── GIVEN DATA ──

-- ==== Sys2Proof/Laws/Frames.lean ====
section
/-!
SUPPORT. One lemma per field that training and `Protect` leave as it was (rules R193, R227).
-/
namespace Sys2Proof.Machine

/-- `TrainField` writes only the classifier, the BER accumulators and the count of draws (rule R193). -/
theorem trainField_frame (env : Env) (field : List DbEntry) (c : List Dibit) (s : State) :
    trainField env field c s =
      { s with
        ht := (trainField env field c s).ht
        bitCnt := (trainField env field c s).bitCnt
        bitErr := (trainField env field c s).bitErr
        nanDraws := (trainField env field c s).nanDraws } := trainFrom_frame env none _ s

@[simp] theorem trainField_run (env : Env) (field : List DbEntry) (c : List Dibit) (s : State) : (trainField env field c s).run = s.run :=
  (congrArg State.run (trainField_frame env field c s) :)
@[simp] theorem trainField_halted (env : Env) (field : List DbEntry) (c : List Dibit) (s : State) : (trainField env field c s).halted = s.halted :=
  (congrArg State.halted (trainField_frame env field c s) :)
@[simp] theorem trainField_locked (env : Env) (field : List DbEntry) (c : List Dibit) (s : State) : (trainField env field c s).locked = s.locked :=
  (congrArg State.locked (trainField_frame env field c s) :)
@[simp] theorem trainField_gvalid (env : Env) (field : List DbEntry) (c : List Dibit) (s : State) : (trainField env field c s).gvalid = s.gvalid :=
  (congrArg State.gvalid (trainField_frame env field c s) :)
@[simp] theorem trainField_fault (env : Env) (field : List DbEntry) (c : List Dibit) (s : State) : (trainField env field c s).fault = s.fault :=
  (congrArg State.fault (trainField_frame env field c s) :)
@[simp] theorem trainField_j (env : Env) (field : List DbEntry) (c : List Dibit) (s : State) : (trainField env field c s).j = s.j :=
  (congrArg State.j (trainField_frame env field c s) :)
@[simp] theorem trainField_f (env : Env) (field : List DbEntry) (c : List Dibit) (s : State) : (trainField env field c s).f = s.f :=
  (congrArg State.f (trainField_frame env field c s) :)
@[simp] theorem trainField_kidx (env : Env) (field : List DbEntry) (c : List Dibit) (s : State) : (trainField env field c s).kidx = s.kidx :=
  (congrArg State.kidx (trainField_frame env field c s) :)
@[simp] theorem trainField_dbuf (env : Env) (field : List DbEntry) (c : List Dibit) (s : State) : (trainField env field c s).dbuf = s.dbuf :=
  (congrArg State.dbuf (trainField_frame env field c s) :)
@[simp] theorem trainField_wp (env : Env) (field : List DbEntry) (c : List Dibit) (s : State) : (trainField env field c s).wp = s.wp :=
  (congrArg State.wp (trainField_frame env field c s) :)
@[simp] theorem trainField_rp (env : Env) (field : List DbEntry) (c : List Dibit) (s : State) : (trainField env field c s).rp = s.rp :=
  (congrArg State.rp (trainField_frame env field c s) :)
@[simp] theorem trainField_dbValid (env : Env) (field : List DbEntry) (c : List Dibit) (s : State) : (trainField env field c s).dbValid = s.dbValid :=
  (congrArg State.dbValid (trainField_frame env field c s) :)
@[simp] theorem trainField_lastDibit (env : Env) (field : List DbEntry) (c : List Dibit) (s : State) : (trainField env field c s).lastDibit = s.lastDibit :=
  (congrArg State.lastDibit (trainField_frame env field c s) :)
@[simp] theorem trainField_curslot (env : Env) (field : List DbEntry) (c : List Dibit) (s : State) : (trainField env field c s).curslot = s.curslot :=
  (congrArg State.curslot (trainField_frame env field c s) :)
@[simp] theorem trainField_lastsync (env : Env) (field : List DbEntry) (c : List Dibit) (s : State) : (trainField env field c s).lastsync = s.lastsync :=
  (congrArg State.lastsync (trainField_frame env field c s) :)
@[simp] theorem trainField_slotst0 (env : Env) (field : List DbEntry) (c : List Dibit) (s : State) : (trainField env field c s).slotst0 = s.slotst0 :=
  (congrArg State.slotst0 (trainField_frame env field c s) :)
@[simp] theorem trainField_slotst1 (env : Env) (field : List DbEntry) (c : List Dibit) (s : State) : (trainField env field c s).slotst1 = s.slotst1 :=
  (congrArg State.slotst1 (trainField_frame env field c s) :)
@[simp] theorem trainField_muted (env : Env) (field : List DbEntry) (c : List Dibit) (s : State) : (trainField env field c s).muted = s.muted :=
  (congrArg State.muted (trainField_frame env field c s) :)
@[simp] theorem trainField_firstframe (env : Env) (field : List DbEntry) (c : List Dibit) (s : State) : (trainField env field c s).firstframe = s.firstframe :=
  (congrArg State.firstframe (trainField_frame env field c s) :)
@[simp] theorem trainField_hdrErr (env : Env) (field : List DbEntry) (c : List Dibit) (s : State) : (trainField env field c s).hdrErr = s.hdrErr :=
  (congrArg State.hdrErr (trainField_frame env field c s) :)
@[simp] theorem trainField_audErr (env : Env) (field : List DbEntry) (c : List Dibit) (s : State) : (trainField env field c s).audErr = s.audErr :=
  (congrArg State.audErr (trainField_frame env field c s) :)
@[simp] theorem trainField_syncMiss (env : Env) (field : List DbEntry) (c : List Dibit) (s : State) : (trainField env field c s).syncMiss = s.syncMiss :=
  (congrArg State.syncMiss (trainField_frame env field c s) :)
@[simp] theorem trainField_algid (env : Env) (field : List DbEntry) (c : List Dibit) (s : State) : (trainField env field c s).algid = s.algid :=
  (congrArg State.algid (trainField_frame env field c s) :)
@[simp] theorem trainField_keyid (env : Env) (field : List DbEntry) (c : List Dibit) (s : State) : (trainField env field c s).keyid = s.keyid :=
  (congrArg State.keyid (trainField_frame env field c s) :)
@[simp] theorem trainField_encPres (env : Env) (field : List DbEntry) (c : List Dibit) (s : State) : (trainField env field c s).encPres = s.encPres :=
  (congrArg State.encPres (trainField_frame env field c s) :)
@[simp] theorem trainField_disc (env : Env) (field : List DbEntry) (c : List Dibit) (s : State) : (trainField env field c s).disc = s.disc :=
  (congrArg State.disc (trainField_frame env field c s) :)
@[simp] theorem trainField_discValid (env : Env) (field : List DbEntry) (c : List Dibit) (s : State) : (trainField env field c s).discValid = s.discValid :=
  (congrArg State.discValid (trainField_frame env field c s) :)
@[simp] theorem trainField_sigw (env : Env) (field : List DbEntry) (c : List Dibit) (s : State) : (trainField env field c s).sigw = s.sigw :=
  (congrArg State.sigw (trainField_frame env field c s) :)
@[simp] theorem trainField_sigc (env : Env) (field : List DbEntry) (c : List Dibit) (s : State) : (trainField env field c s).sigc = s.sigc :=
  (congrArg State.sigc (trainField_frame env field c s) :)
@[simp] theorem trainField_sigbad (env : Env) (field : List DbEntry) (c : List Dibit) (s : State) : (trainField env field c s).sigbad = s.sigbad :=
  (congrArg State.sigbad (trainField_frame env field c s) :)
@[simp] theorem trainField_vm (env : Env) (field : List DbEntry) (c : List Dibit) (s : State) : (trainField env field c s).vm = s.vm :=
  (congrArg State.vm (trainField_frame env field c s) :)
@[simp] theorem trainField_vbad (env : Env) (field : List DbEntry) (c : List Dibit) (s : State) : (trainField env field c s).vbad = s.vbad :=
  (congrArg State.vbad (trainField_frame env field c s) :)
@[simp] theorem trainField_inBuf (env : Env) (field : List DbEntry) (c : List Dibit) (s : State) : (trainField env field c s).inBuf = s.inBuf :=
  (congrArg State.inBuf (trainField_frame env field c s) :)
@[simp] theorem trainField_rdyLen (env : Env) (field : List DbEntry) (c : List Dibit) (s : State) : (trainField env field c s).rdyLen = s.rdyLen :=
  (congrArg State.rdyLen (trainField_frame env field c s) :)
@[simp] theorem trainField_inOff (env : Env) (field : List DbEntry) (c : List Dibit) (s : State) : (trainField env field c s).inOff = s.inOff :=
  (congrArg State.inOff (trainField_frame env field c s) :)
@[simp] theorem trainField_outRec (env : Env) (field : List DbEntry) (c : List Dibit) (s : State) : (trainField env field c s).outRec = s.outRec :=
  (congrArg State.outRec (trainField_frame env field c s) :)
@[simp] theorem trainField_outLen (env : Env) (field : List DbEntry) (c : List Dibit) (s : State) : (trainField env field c s).outLen = s.outLen :=
  (congrArg State.outLen (trainField_frame env field c s) :)
@[simp] theorem trainField_outOff (env : Env) (field : List DbEntry) (c : List Dibit) (s : State) : (trainField env field c s).outOff = s.outOff :=
  (congrArg State.outOff (trainField_frame env field c s) :)
@[simp] theorem trainField_ctrl (env : Env) (field : List DbEntry) (c : List Dibit) (s : State) : (trainField env field c s).ctrl = s.ctrl :=
  (congrArg State.ctrl (trainField_frame env field c s) :)
@[simp] theorem trainField_thCenter (env : Env) (field : List DbEntry) (c : List Dibit) (s : State) : (trainField env field c s).thCenter = s.thCenter :=
  (congrArg State.thCenter (trainField_frame env field c s) :)
@[simp] theorem trainField_thUmid (env : Env) (field : List DbEntry) (c : List Dibit) (s : State) : (trainField env field c s).thUmid = s.thUmid :=
  (congrArg State.thUmid (trainField_frame env field c s) :)
@[simp] theorem trainField_thLmid (env : Env) (field : List DbEntry) (c : List Dibit) (s : State) : (trainField env field c s).thLmid = s.thLmid :=
  (congrArg State.thLmid (trainField_frame env field c s) :)
@[simp] theorem trainField_thBand (env : Env) (field : List DbEntry) (c : List Dibit) (s : State) : (trainField env field c s).thBand = s.thBand :=
  (congrArg State.thBand (trainField_frame env field c s) :)
@[simp] theorem trainField_sliceMap (env : Env) (field : List DbEntry) (c : List Dibit) (s : State) : (trainField env field c s).sliceMap = s.sliceMap :=
  (congrArg State.sliceMap (trainField_frame env field c s) :)
@[simp] theorem trainField_gm (env : Env) (field : List DbEntry) (c : List Dibit) (s : State) : (trainField env field c s).gm = s.gm :=
  (congrArg State.gm (trainField_frame env field c s) :)
@[simp] theorem trainField_turns (env : Env) (field : List DbEntry) (c : List Dibit) (s : State) : (trainField env field c s).turns = s.turns :=
  (congrArg State.turns (trainField_frame env field c s) :)
@[simp] theorem trainField_portP (env : Env) (field : List DbEntry) (c : List Dibit) (s : State) : (trainField env field c s).portP = s.portP :=
  (congrArg State.portP (trainField_frame env field c s) :)
@[simp] theorem trainField_portQ (env : Env) (field : List DbEntry) (c : List Dibit) (s : State) : (trainField env field c s).portQ = s.portQ :=
  (congrArg State.portQ (trainField_frame env field c s) :)
@[simp] theorem trainField_qOut (env : Env) (field : List DbEntry) (c : List Dibit) (s : State) : (trainField env field c s).qOut = s.qOut :=
  (congrArg State.qOut (trainField_frame env field c s) :)
@[simp] theorem trainField_fecOut (env : Env) (field : List DbEntry) (c : List Dibit) (s : State) : (trainField env field c s).fecOut = s.fecOut :=
  (congrArg State.fecOut (trainField_frame env field c s) :)
@[simp] theorem trainField_fecIn (env : Env) (field : List DbEntry) (c : List Dibit) (s : State) : (trainField env field c s).fecIn = s.fecIn :=
  (congrArg State.fecIn (trainField_frame env field c s) :)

───

* _EXERCISE_:
Of the entries above, transcribe exactly those lines that fall between the line containing "(congrArg State.run (trainField_frame" and the line containing "theorem trainField_dbuf (env", together with those two lines.

* _RESPONSE TO THIS EXERCISE_:
  (congrArg State.run (trainField_frame env field c s) :)
@[simp] theorem trainField_halted (env : Env) (field : List DbEntry) (c : List Dibit) (s : State) : (trainField env field c s).halted = s.halted :=
  (congrArg State.halted (trainField_frame env field c s) :)
@[simp] theorem trainField_locked (env : Env) (field : List DbEntry) (c : List Dibit) (s : State) : (trainField env field c s).locked = s.locked :=
  (congrArg State.locked (trainField_frame env field c s) :)
@[simp] theorem trainField_gvalid (env : Env) (field : List DbEntry) (c : List Dibit) (s : State) : (trainField env field c s).gvalid = s.gvalid :=
  (congrArg State.gvalid (trainField_frame env field c s) :)
@[simp] theorem trainField_fault (env : Env) (field : List DbEntry) (c : List Dibit) (s : State) : (trainField env field c s).fault = s.fault :=
  (congrArg State.fault (trainField_frame env field c s) :)
@[simp] theorem trainField_j (env : Env) (field : List DbEntry) (c : List Dibit) (s : State) : (trainField env field c s).j = s.j :=
  (congrArg State.j (trainField_frame env field c s) :)
@[simp] theorem trainField_f (env : Env) (field : List DbEntry) (c : List Dibit) (s : State) : (trainField env field c s).f = s.f :=
  (congrArg State.f (trainField_frame env field c s) :)
@[simp] theorem trainField_kidx (env : Env) (field : List DbEntry) (c : List Dibit) (s : State) : (trainField env field c s).kidx = s.kidx :=
  (congrArg State.kidx (trainField_frame env field c s) :)
@[simp] theorem trainField_dbuf (env : Env) (field : List DbEntry) (c : List Dibit) (s : State) : (trainField env field c s).dbuf = s.dbuf :=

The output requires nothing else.